If anyone else had grabbed me like that, I would have yelled or pushed back. Maybe taken their hand and peeled the fingers off me one by one.
But it wasn’t just anyone. It was
this
man, and his head was shaking and his face was flushed, and I didn’t know how to make it better without making it worse, so I did nothing. I stood there out in front of Country Crafts and watched Dad’s pottery slip from my fingers and shatter on the sidewalk.
“Dad!” There were more footsteps, running this time. “It’s all right. Let go!”
I turned toward the sound of the voice. Wet hair, long shorts, one hand holding them up, the other reaching toward us.
Liam.
“It’s all right,” he repeated. But he wasn’t talking to me. His eyes were locked on his father’s face.
I felt the fingers loosen their grip, watched the tension drain from his body.
“Sorry,” Liam began. “I —”
A bell jangled as the shop door burst open.
“Cassie?” It was Ellen, who worked the cash register. She stared down at the ground, at the pieces.
Liam’s face flushed, and he put a steadying hand on his father’s arm. “It wasn’t . . .” he began. “He —”

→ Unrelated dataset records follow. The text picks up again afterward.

theorem pushWord_peek (h : pushWord w s = .ok u t) (hk : s.bus.kindAt a = .ram) :
    (StackSlot s 0 a → t.peek a = hiByte w) ∧ (StackSlot s (-1) a → t.peek a = loByte w) := by
  obtain ⟨_, t0, h1, h2⟩ := Res.andThen_eq_ok.1 h
  obtain ⟨hm0, hmap, -, -, -⟩ := push_stores h1 hm
  refine ⟨fun ha => ?_, fun ha => ?_⟩
  · have hslot : StackSlot t0 1 a := (StackSlot.after_push h1 0).2 ha
    exact (push_peek_other hm0 h2 hslot (by decide)).trans (push_peek_slot hm h1 hk ha)
  · have hslot : StackSlot t0 0 a := (StackSlot.after_push h1 (-1)).2 ha
    exact push_peek_slot hm0 h2 ((Bus.kindAt_of_map a hmap).trans hk) hslot

theorem pushWord_keeps (h : pushWord w s = .ok u t) :
    Memory.wf t.bus.mem = true ∧ t.bus.map = s.bus.map ∧ t.p = s.p := by
  refine (pushWord_ends (Q := fun t => Memory.wf t.bus.mem = true ∧ t.bus.map = s.bus.map ∧ t.p = s.p) ?_
    (fun _ _ h => h) w ⟨hm, rfl, rfl⟩).ok h
  rintro t a v b hb ⟨hwf, hmap, hp⟩
  exact ⟨Bus.write_wf hb hwf, (Bus.write_map hb).trans hmap, hp⟩

theorem trapEntry_peek (h : trapEntry w s = .ok u t) (hk : s.bus.kindAt a = .ram) :
    (StackSlot s 0 a → t.peek a = hiByte w) ∧ (StackSlot s (-1) a → t.peek a = loByte w) ∧
    (StackSlot s (-2) a → t.peek a = pushedStatus s.p) := by
  obtain ⟨_, t1, h1, h⟩ := Res.andThen_eq_ok.1 h
  obtain ⟨_, t2, h2, h⟩ := Res.andThen_eq_ok.1 h
  obtain ⟨lo, t3, h3, h⟩ := Res.andThen_eq_ok.1 h
  obtain ⟨hi, t4, h4, h⟩ := Res.andThen_eq_ok.1 h
  obtain ⟨-, rfl⟩ := memRead_eq_ok.1 h3
  obtain ⟨-, rfl⟩ := memRead_eq_ok.1 h4
  cases h
  show (_ → t2.peek a = _) ∧ (_ → t2.peek a = _) ∧ (_ → t2.peek a = _)
  obtain ⟨hhi, hlo⟩ := pushWord_peek hm h1 hk
  obtain ⟨hm1, hmap, hp⟩ := pushWord_keeps hm h1
  refine ⟨fun ha => ?_, fun ha => ?_, fun ha => ?_⟩
  · have hslot : StackSlot t1 2 a := (StackSlot.after_pushWord h1 0).2 ha
    exact (push_peek_other hm1 h2 hslot (by decide)).trans (hhi ha)
  · have hslot : StackSlot t1 1 a := (StackSlot.after_pushWord h1 (-1)).2 ha
    exact (push_peek_other hm1 h2 hslot (by decide)).trans (hlo ha)
  · have hslot : StackSlot t1 0 a := (StackSlot.after_pushWord h1 (-2)).2 ha
    exact hp ▸ push_peek_slot hm1 h2 ((Bus.kindAt_of_map a hmap).trans hk) hslot

end

/-- An instruction that stores a byte in RAM and completes leaves that byte there. -/
theorem peek_of_storesByte {i : Instr} {s t : State} {a : Addr} {v : Byte} (hm : Memory.wf s.bus.mem = true)
    (hk : s.bus.kindAt a = .ram) (hstores : StoresByte i s a v) (ht : exec i s = .next t) : t.peek a = v := by
  rcases hstores with ⟨m, u, r, ho, hres, hmn, rfl⟩ | ⟨m, u, k, ho, hres, hmn, hv⟩ | ⟨m, u, out, ho, hres, hshift⟩ |
    ⟨rfl, hslot, rfl⟩ | ⟨rfl, hslot, rfl⟩ | ⟨hi, lo, hmn, hret, hslot⟩ | ⟨hi, lo, rfl, hret, hslot⟩
  · rw [exec_of_store ho hmn] at ht
    exact storeRegister_peek hm hk hres ht
  · rw [exec_of_incDec ho hmn] at ht
    have hpeek := modifyOperand_peek (g := fun _ w => w + BitVec.ofNat 8 k)
      (fl := fun p _ w => setNZ p (w + BitVec.ofNat 8 k)) hm hk hres ht
    rw [hpeek]
    exact BitVec.eq_of_toNat_eq (by simp [hv])
  · obtain ⟨f, hexec, hr⟩ := exec_of_shift ho hshift s
    rw [hexec] at ht
    have hpeek := modifyOperand_peek (g := fun c w => (f c w).r)
      (fl := fun p c w => shiftFlags p (f c w).r (f c w).out) hm hk hres ht
    exact hpeek.trans hr
  · exact push_peek_slot hm (Res.finish_eq_next.1 ht) hk hslot
  · exact push_peek_slot hm (Res.finish_eq_next.1 ht) hk hslot
  · obtain ⟨target, rfl⟩ := Instr.eq_jsr hmn
    obtain ⟨_, _, hres, h⟩ := Res.andThen_eq_ok.1 (Res.finish_eq_next.1 ht)
    cases hres
    obtain ⟨_, t1, hpush, hpc⟩ := Res.andThen_eq_ok.1 h
    cases hpc
    have hword : 256 * hi.toNat + lo.toNat = (s.pc - 1).toNat := by simp [BitVec.toNat_sub]; omega
    obtain ⟨rfl, rfl⟩ := bytes_of_word hword
    obtain ⟨hhi, hlo⟩ := pushWord_peek hm hpush hk
    rcases hslot with ⟨ha, rfl⟩ | ⟨ha, rfl⟩
    · exact hhi ha
    · exact hlo ha
  · have hword : 256 * hi.toNat + lo.toNat = (s.pc + 1).toNat := by simp [BitVec.toNat_add, hret]
    obtain ⟨rfl, rfl⟩ := bytes_of_word hword
    obtain ⟨hhi, hlo, hp⟩ := trapEntry_peek hm (Res.finish_eq_next.1 ht) hk
    rcases hslot with ⟨ha, rfl⟩ | ⟨ha, rfl⟩ | ⟨ha, rfl⟩
    · exact hhi ha
    · exact hlo ha
    · exact hp ha

/-- Settles O58: the byte is still RAM, and holds what was stored. -/
theorem storedByteIsFetchedNext : Obligations.StoredByteIsFetchedNext := by
  intro i s t a v hm hk hstores ht
  obtain ⟨-, hmap⟩ := resultEnds_of_endsIn (exec_ends (keepsParametersAndMap i s) ⟨rfl, rfl⟩) (.inl ht)
  exact fetchByte_of_ram ((Bus.kindAt_of_map a hmap).trans hk) (peek_of_storesByte hm hk hstores ht)

end Sys2Proof.Machine
end

section
/-! PROOFS. Encoding and decoding undo each other, and the words of the opcode map (30_encoding.md R80 to R105). -/

namespace Sys2Proof

/-- A row of the table, its operand taken and its instruction made: what decoding needs to succeed (R100). -/
theorem decode_of_parts {f : AbsIndexed} {op : Byte} {mn : Mnemonic} {mode : Mode} {o : Option Operand} {i : Instr}
    {bs rest : List Byte} (hrow : decodeTable op = .row mn mode) (htake : takeOperand f mode bs = some (o, rest))
    (hparts : Instr.ofParts mn o = some i) : decode f (op :: bs) = .ok (i, rest) := by
  simp only [decode, hrow, htake, hparts]

theorem decode_encode_append (f : AbsIndexed) {i : Instr} (rest : List Byte) (h : i.wf f = true) :
    decode f (encode f i ++ rest) = .ok (i, rest) :=
  decode_of_parts (decodeTable_opcode i) (takeOperand_bytes f i rest h) (Instr.ofParts_parts i)
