-- ==== Sys2Proof/Machine/Protocol.lean ====
section
/-! DEFINITION. The protocol family: NOP (40_command.md R79). -/

namespace Sys2Proof.Machine

/-- NOP (R79): no writes and no error. -/
def execNop (s : State) : Result := .next s

end Sys2Proof.Machine
end

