-- ==== Sys2Proof/Machine/HostProgram.lean ====
section
/-! DEFINITION. Host programs as turns: the notation of 30_encoding.md R66 and the macros of R67. -/

namespace Sys2Proof.Machine

/-- `WR NAME, v` (R66). -/
def hostWr (r : Reg) (v : Word) : Turn := .host (.write r.byteOffset 4 v)

/-- `RD NAME` (R66). -/
def hostRd (r : Reg) : Turn := .host (.read r.byteOffset 4)

/-- `CMD m` (R66). -/
def hostCmd (i : Instr) : Turn := hostWr .cmd (encode i)

/-- `POLL` (R66): the host reads STATUS while BUSY = 1, `waits` times here, the core completes, and
the last read sees BUSY = 0 (40_command.md R78 leaves `waits` open). -/
def hostPoll (waits : Nat) : List Turn :=
  List.replicate waits (hostRd .status) ++ [.core, hostRd .status]

/-- `DO m` (R67): `CMD m; POLL`. -/
def hostDo (i : Instr) (waits : Nat) : List Turn := hostCmd i :: hostPoll waits

/-- The two halves of a 64-bit name: `NAME_LO` and `NAME_HI` (R67). -/
structure RegPair where
  loReg : Reg
  hiReg : Reg
deriving DecidableEq, Repr

/-- UID, TIME, CTR, A, B, Q, R and ORIGUID (10_state.md R18, R39). -/
def uidPair : RegPair := ⟨.uidLo, .uidHi⟩
@[inherit_doc uidPair] def timePair : RegPair := ⟨.timeLo, .timeHi⟩
@[inherit_doc uidPair] def ctrPair : RegPair := ⟨.ctrLo, .ctrHi⟩
@[inherit_doc uidPair] def aPair : RegPair := ⟨.aLo, .aHi⟩
@[inherit_doc uidPair] def bPair : RegPair := ⟨.bLo, .bHi⟩
@[inherit_doc uidPair] def qPair : RegPair := ⟨.qLo, .qHi⟩
@[inherit_doc uidPair] def rPair : RegPair := ⟨.rLo, .rHi⟩
@[inherit_doc uidPair] def origuidPair : RegPair := ⟨.origuidLo, .origuidHi⟩

/-- `WR64 NAME, v` (R67). -/
def hostWr64 (p : RegPair) (v : DWord) : List Turn :=
  [hostWr p.loReg (v.extractLsb' 0 32), hostWr p.hiReg (v.extractLsb' 32 32)]

/-- `RD64 NAME` (R67). -/
def hostRd64 (p : RegPair) : List Turn := [hostRd p.loReg, hostRd p.hiReg]

/-- `LDKEY32 "s"` (R67): B32RST, one B32CH per byte, B32FIN. Each command is given with its own number of
busy polls, since the delay of each is open on its own (40_command.md R78). -/
def hostLdkey32 (rstWaits : Nat) (text : List (Byte × Nat)) (finWaits : Nat) : List Turn :=
  hostDo .b32rst rstWaits ++ text.flatMap (fun c => hostDo (.b32ch c.1) c.2) ++ hostDo .b32fin finWaits

/-- Word `k` of a byte string: bytes 4k to 4k+3, the first most significant, bytes past the end 0 (R67). -/
def rawKeyWord (bytes : List Byte) (k : Nat) : Word :=
  bytes.getD (4 * k) 0 ++ bytes.getD (4 * k + 1) 0 ++ bytes.getD (4 * k + 2) 0 ++ bytes.getD (4 * k + 3) 0

/-- `LDKEYRAW b` (R67): B32RST, the key words that b covers, then KEYLEN. DESIGN CHOICE, log entry 16: for more
than 64 bytes, where R67 names words that no register holds, the words past KEYBUF15 are left out and KEYLEN
is still written with the full length. -/
def hostLdkeyraw (bytes : List Byte) (waits : Nat) : List Turn :=
  hostDo .b32rst waits ++
    ((List.finRange 16).filter fun k => decide (4 * k.val < bytes.length)).map
      (fun k => hostWr (.keybuf k) (rawKeyWord bytes k.val)) ++
    [hostWr .keylen (BitVec.ofNat 32 bytes.length)]

end Sys2Proof.Machine
end

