/-! ### State.finish -/

@[simp] theorem State.finish_ie (s : State) : (s.finish).ie = s.ie := rfl
@[simp] theorem State.finish_done (s : State) : (s.finish).done = true := rfl
@[simp] theorem State.finish_valid (s : State) : (s.finish).valid = s.valid := rfl
@[simp] theorem State.finish_wign (s : State) : (s.finish).wign = s.wign := rfl
@[simp] theorem State.finish_errcode (s : State) : (s.finish).errcode = s.errcode := rfl
@[simp] theorem State.finish_errinfo (s : State) : (s.finish).errinfo = s.errinfo := rfl
@[simp] theorem State.finish_keylen (s : State) : (s.finish).keylen = s.keylen := rfl
@[simp] theorem State.finish_b32stat (s : State) : (s.finish).b32stat = s.b32stat := rfl
@[simp] theorem State.finish_b32cnt (s : State) : (s.finish).b32cnt = s.b32cnt := rfl
@[simp] theorem State.finish_factor (s : State) : (s.finish).factor = s.factor := rfl
@[simp] theorem State.finish_uid (s : State) : (s.finish).uid = s.uid := rfl
@[simp] theorem State.finish_time (s : State) : (s.finish).time = s.time := rfl
@[simp] theorem State.finish_ctr (s : State) : (s.finish).ctr = s.ctr := rfl
@[simp] theorem State.finish_digest (s : State) : (s.finish).digest = s.digest := rfl
@[simp] theorem State.finish_offset (s : State) : (s.finish).offset = s.offset := rfl
@[simp] theorem State.finish_bincode (s : State) : (s.finish).bincode = s.bincode := rfl
@[simp] theorem State.finish_otp (s : State) : (s.finish).otp = s.otp := rfl
@[simp] theorem State.finish_x (s : State) : (s.finish).x = s.x := rfl
@[simp] theorem State.finish_y (s : State) : (s.finish).y = s.y := rfl
@[simp] theorem State.finish_z (s : State) : (s.finish).z = s.z := rfl
@[simp] theorem State.finish_origuid (s : State) : (s.finish).origuid = s.origuid := rfl
@[simp] theorem State.finish_chkinfo (s : State) : (s.finish).chkinfo = s.chkinfo := rfl
@[simp] theorem State.finish_a (s : State) : (s.finish).a = s.a := rfl
@[simp] theorem State.finish_b (s : State) : (s.finish).b = s.b := rfl
@[simp] theorem State.finish_q (s : State) : (s.finish).q = s.q := rfl
@[simp] theorem State.finish_r (s : State) : (s.finish).r = s.r := rfl
@[simp] theorem State.finish_key (s : State) : (s.finish).key = s.key := rfl
@[simp] theorem State.finish_inflight (s : State) : (s.finish).inflight = false := rfl
@[simp] theorem State.finish_cur (s : State) : (s.finish).cur = s.cur := rfl
@[simp] theorem State.finish_schedule (s : State) : (s.finish).schedule = s.schedule := rfl
@[simp] theorem State.finish_rdata (s : State) : (s.finish).rdata = s.rdata := rfl

/-! ### State.counted -/

@[simp] theorem State.counted_ie (s : State) : (s.counted).ie = s.ie := rfl
@[simp] theorem State.counted_done (s : State) : (s.counted).done = s.done := rfl
@[simp] theorem State.counted_valid (s : State) : (s.counted).valid = s.valid := rfl
@[simp] theorem State.counted_wign (s : State) : (s.counted).wign = s.wign := rfl
@[simp] theorem State.counted_errcode (s : State) : (s.counted).errcode = s.errcode := rfl
@[simp] theorem State.counted_errinfo (s : State) : (s.counted).errinfo = s.errinfo := rfl
@[simp] theorem State.counted_keylen (s : State) : (s.counted).keylen = s.keylen := rfl
@[simp] theorem State.counted_b32stat (s : State) : (s.counted).b32stat = s.b32stat := rfl
@[simp] theorem State.counted_b32cnt (s : State) : (s.counted).b32cnt = s.b32cnt + 1 := rfl
@[simp] theorem State.counted_factor (s : State) : (s.counted).factor = s.factor := rfl
@[simp] theorem State.counted_uid (s : State) : (s.counted).uid = s.uid := rfl
@[simp] theorem State.counted_time (s : State) : (s.counted).time = s.time := rfl
@[simp] theorem State.counted_ctr (s : State) : (s.counted).ctr = s.ctr := rfl
@[simp] theorem State.counted_digest (s : State) : (s.counted).digest = s.digest := rfl
@[simp] theorem State.counted_offset (s : State) : (s.counted).offset = s.offset := rfl
@[simp] theorem State.counted_bincode (s : State) : (s.counted).bincode = s.bincode := rfl
@[simp] theorem State.counted_otp (s : State) : (s.counted).otp = s.otp := rfl
@[simp] theorem State.counted_x (s : State) : (s.counted).x = s.x := rfl
@[simp] theorem State.counted_y (s : State) : (s.counted).y = s.y := rfl
@[simp] theorem State.counted_z (s : State) : (s.counted).z = s.z := rfl
@[simp] theorem State.counted_origuid (s : State) : (s.counted).origuid = s.origuid := rfl
@[simp] theorem State.counted_chkinfo (s : State) : (s.counted).chkinfo = s.chkinfo := rfl
@[simp] theorem State.counted_a (s : State) : (s.counted).a = s.a := rfl
@[simp] theorem State.counted_b (s : State) : (s.counted).b = s.b := rfl
@[simp] theorem State.counted_q (s : State) : (s.counted).q = s.q := rfl
@[simp] theorem State.counted_r (s : State) : (s.counted).r = s.r := rfl
@[simp] theorem State.counted_key (s : State) : (s.counted).key = s.key := rfl
@[simp] theorem State.counted_inflight (s : State) : (s.counted).inflight = s.inflight := rfl
@[simp] theorem State.counted_cur (s : State) : (s.counted).cur = s.cur := rfl
@[simp] theorem State.counted_schedule (s : State) : (s.counted).schedule = s.schedule := rfl
@[simp] theorem State.counted_rdata (s : State) : (s.counted).rdata = s.rdata := rfl

/-! ### State.decoderFailed -/

@[simp] theorem State.decoderFailed_ie (s : State) : (s.decoderFailed).ie = s.ie := rfl
@[simp] theorem State.decoderFailed_done (s : State) : (s.decoderFailed).done = s.done := rfl
@[simp] theorem State.decoderFailed_valid (s : State) : (s.decoderFailed).valid = s.valid := rfl
@[simp] theorem State.decoderFailed_wign (s : State) : (s.decoderFailed).wign = s.wign := rfl
@[simp] theorem State.decoderFailed_errcode (s : State) : (s.decoderFailed).errcode = s.errcode := rfl
@[simp] theorem State.decoderFailed_errinfo (s : State) : (s.decoderFailed).errinfo = s.errinfo := rfl
@[simp] theorem State.decoderFailed_keylen (s : State) : (s.decoderFailed).keylen = s.keylen := rfl
@[simp] theorem State.decoderFailed_b32stat (s : State) : (s.decoderFailed).b32stat = { s.b32stat with state := .err } := rfl
@[simp] theorem State.decoderFailed_b32cnt (s : State) : (s.decoderFailed).b32cnt = s.b32cnt := rfl
@[simp] theorem State.decoderFailed_factor (s : State) : (s.decoderFailed).factor = s.factor := rfl
@[simp] theorem State.decoderFailed_uid (s : State) : (s.decoderFailed).uid = s.uid := rfl
@[simp] theorem State.decoderFailed_time (s : State) : (s.decoderFailed).time = s.time := rfl
@[simp] theorem State.decoderFailed_ctr (s : State) : (s.decoderFailed).ctr = s.ctr := rfl
@[simp] theorem State.decoderFailed_digest (s : State) : (s.decoderFailed).digest = s.digest := rfl
@[simp] theorem State.decoderFailed_offset (s : State) : (s.decoderFailed).offset = s.offset := rfl
@[simp] theorem State.decoderFailed_bincode (s : State) : (s.decoderFailed).bincode = s.bincode := rfl
@[simp] theorem State.decoderFailed_otp (s : State) : (s.decoderFailed).otp = s.otp := rfl
@[simp] theorem State.decoderFailed_x (s : State) : (s.decoderFailed).x = s.x := rfl
@[simp] theorem State.decoderFailed_y (s : State) : (s.decoderFailed).y = s.y := rfl
@[simp] theorem State.decoderFailed_z (s : State) : (s.decoderFailed).z = s.z := rfl
@[simp] theorem State.decoderFailed_origuid (s : State) : (s.decoderFailed).origuid = s.origuid := rfl
@[simp] theorem State.decoderFailed_chkinfo (s : State) : (s.decoderFailed).chkinfo = s.chkinfo := rfl
@[simp] theorem State.decoderFailed_a (s : State) : (s.decoderFailed).a = s.a := rfl
@[simp] theorem State.decoderFailed_b (s : State) : (s.decoderFailed).b = s.b := rfl
@[simp] theorem State.decoderFailed_q (s : State) : (s.decoderFailed).q = s.q := rfl
@[simp] theorem State.decoderFailed_r (s : State) : (s.decoderFailed).r = s.r := rfl
@[simp] theorem State.decoderFailed_key (s : State) : (s.decoderFailed).key = s.key := rfl
@[simp] theorem State.decoderFailed_inflight (s : State) : (s.decoderFailed).inflight = s.inflight := rfl
@[simp] theorem State.decoderFailed_cur (s : State) : (s.decoderFailed).cur = s.cur := rfl
@[simp] theorem State.decoderFailed_schedule (s : State) : (s.decoderFailed).schedule = s.schedule := rfl
@[simp] theorem State.decoderFailed_rdata (s : State) : (s.decoderFailed).rdata = s.rdata := rfl

/-! ### State.withTruncated -/

@[simp] theorem State.withTruncated_ie (t : Truncated) (s : State) : (s.withTruncated t).ie = s.ie := rfl
@[simp] theorem State.withTruncated_done (t : Truncated) (s : State) : (s.withTruncated t).done = s.done := rfl
@[simp] theorem State.withTruncated_valid (t : Truncated) (s : State) : (s.withTruncated t).valid = s.valid := rfl
@[simp] theorem State.withTruncated_wign (t : Truncated) (s : State) : (s.withTruncated t).wign = s.wign := rfl
@[simp] theorem State.withTruncated_errcode (t : Truncated) (s : State) : (s.withTruncated t).errcode = s.errcode := rfl
@[simp] theorem State.withTruncated_errinfo (t : Truncated) (s : State) : (s.withTruncated t).errinfo = s.errinfo := rfl
@[simp] theorem State.withTruncated_keylen (t : Truncated) (s : State) : (s.withTruncated t).keylen = s.keylen := rfl
@[simp] theorem State.withTruncated_b32stat (t : Truncated) (s : State) : (s.withTruncated t).b32stat = s.b32stat := rfl
@[simp] theorem State.withTruncated_b32cnt (t : Truncated) (s : State) : (s.withTruncated t).b32cnt = s.b32cnt := rfl
@[simp] theorem State.withTruncated_factor (t : Truncated) (s : State) : (s.withTruncated t).factor = s.factor := rfl
@[simp] theorem State.withTruncated_uid (t : Truncated) (s : State) : (s.withTruncated t).uid = s.uid := rfl
@[simp] theorem State.withTruncated_time (t : Truncated) (s : State) : (s.withTruncated t).time = s.time := rfl
@[simp] theorem State.withTruncated_ctr (t : Truncated) (s : State) : (s.withTruncated t).ctr = s.ctr := rfl
@[simp] theorem State.withTruncated_digest (t : Truncated) (s : State) : (s.withTruncated t).digest = s.digest := rfl
@[simp] theorem State.withTruncated_offset (t : Truncated) (s : State) : (s.withTruncated t).offset = t.off := rfl
@[simp] theorem State.withTruncated_bincode (t : Truncated) (s : State) : (s.withTruncated t).bincode = t.number := rfl
@[simp] theorem State.withTruncated_otp (t : Truncated) (s : State) : (s.withTruncated t).otp = t.otp := rfl
@[simp] theorem State.withTruncated_x (t : Truncated) (s : State) : (s.withTruncated t).x = s.x := rfl
@[simp] theorem State.withTruncated_y (t : Truncated) (s : State) : (s.withTruncated t).y = s.y := rfl
@[simp] theorem State.withTruncated_z (t : Truncated) (s : State) : (s.withTruncated t).z = s.z := rfl
@[simp] theorem State.withTruncated_origuid (t : Truncated) (s : State) : (s.withTruncated t).origuid = s.origuid := rfl
@[simp] theorem State.withTruncated_chkinfo (t : Truncated) (s : State) : (s.withTruncated t).chkinfo = s.chkinfo := rfl
@[simp] theorem State.withTruncated_a (t : Truncated) (s : State) : (s.withTruncated t).a = s.a := rfl
@[simp] theorem State.withTruncated_b (t : Truncated) (s : State) : (s.withTruncated t).b = s.b := rfl
@[simp] theorem State.withTruncated_q (t : Truncated) (s : State) : (s.withTruncated t).q = s.q := rfl
@[simp] theorem State.withTruncated_r (t : Truncated) (s : State) : (s.withTruncated t).r = s.r := rfl
@[simp] theorem State.withTruncated_key (t : Truncated) (s : State) : (s.withTruncated t).key = s.key := rfl
@[simp] theorem State.withTruncated_inflight (t : Truncated) (s : State) : (s.withTruncated t).inflight = s.inflight := rfl
@[simp] theorem State.withTruncated_cur (t : Truncated) (s : State) : (s.withTruncated t).cur = s.cur := rfl
@[simp] theorem State.withTruncated_schedule (t : Truncated) (s : State) : (s.withTruncated t).schedule = s.schedule := rfl
@[simp] theorem State.withTruncated_rdata (t : Truncated) (s : State) : (s.withTruncated t).rdata = s.rdata := rfl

“Sorry,” I said quickly. “I was just looking. It slipped.”
I bent down to pick up the jagged fragments. Some were almost smooth, whole in themselves, as if they were pieces of a puzzle that could be snapped back together at any moment. But others were shattered, crushed.
Ellen frowned. “Is that one of your dad’s?”
“Yeah. Sorry.”
She gestured to a sign on the door. “Well, you know the rules. You break it, you’ve bought it.”
“Okay.”
Ellen looked across at Liam and his dad. “Did you guys want something?”
“I have a package!” Liam’s father said suddenly, a smile breaking across his face. He reached into the bag that was slung over his shoulder and pulled out a thick envelope. “Here.”
Ellen brightened. “Oh, good. I’ve been waiting for that.” She took the envelope from his hands. On the front it read:
Country Crafts. Centenary Brochures,
in black marker. The handwriting was familiar, and so was the logo in the corner of the envelope: a cluster of tall trees around a lake, ringed by the words
New Lower Grange, Growing the Future
.
It was Hannah’s writing, a package from the town council.
Ellen turned to take it inside. “Well, I’d better get on with it.” She waved a hand at me, at the broken pieces in my palm. “Don’t worry about it this time, Cass. Just be careful, okay?”
I nodded. “Thanks.”
She smiled and gestured at my wet hair. “Do your six?”
“Um, yeah.” I flushed.
She was only being friendly, but sometimes I got tired of everyone knowing my business. Sometimes I wished the town was bigger. I found myself looking forward to summer, when the tourists arrived and I could slip unnoticed through streets full of strangers.
As the door jangled behind Ellen, Liam exhaled next to me, a long shaft of air that made me realize he must have been holding his breath.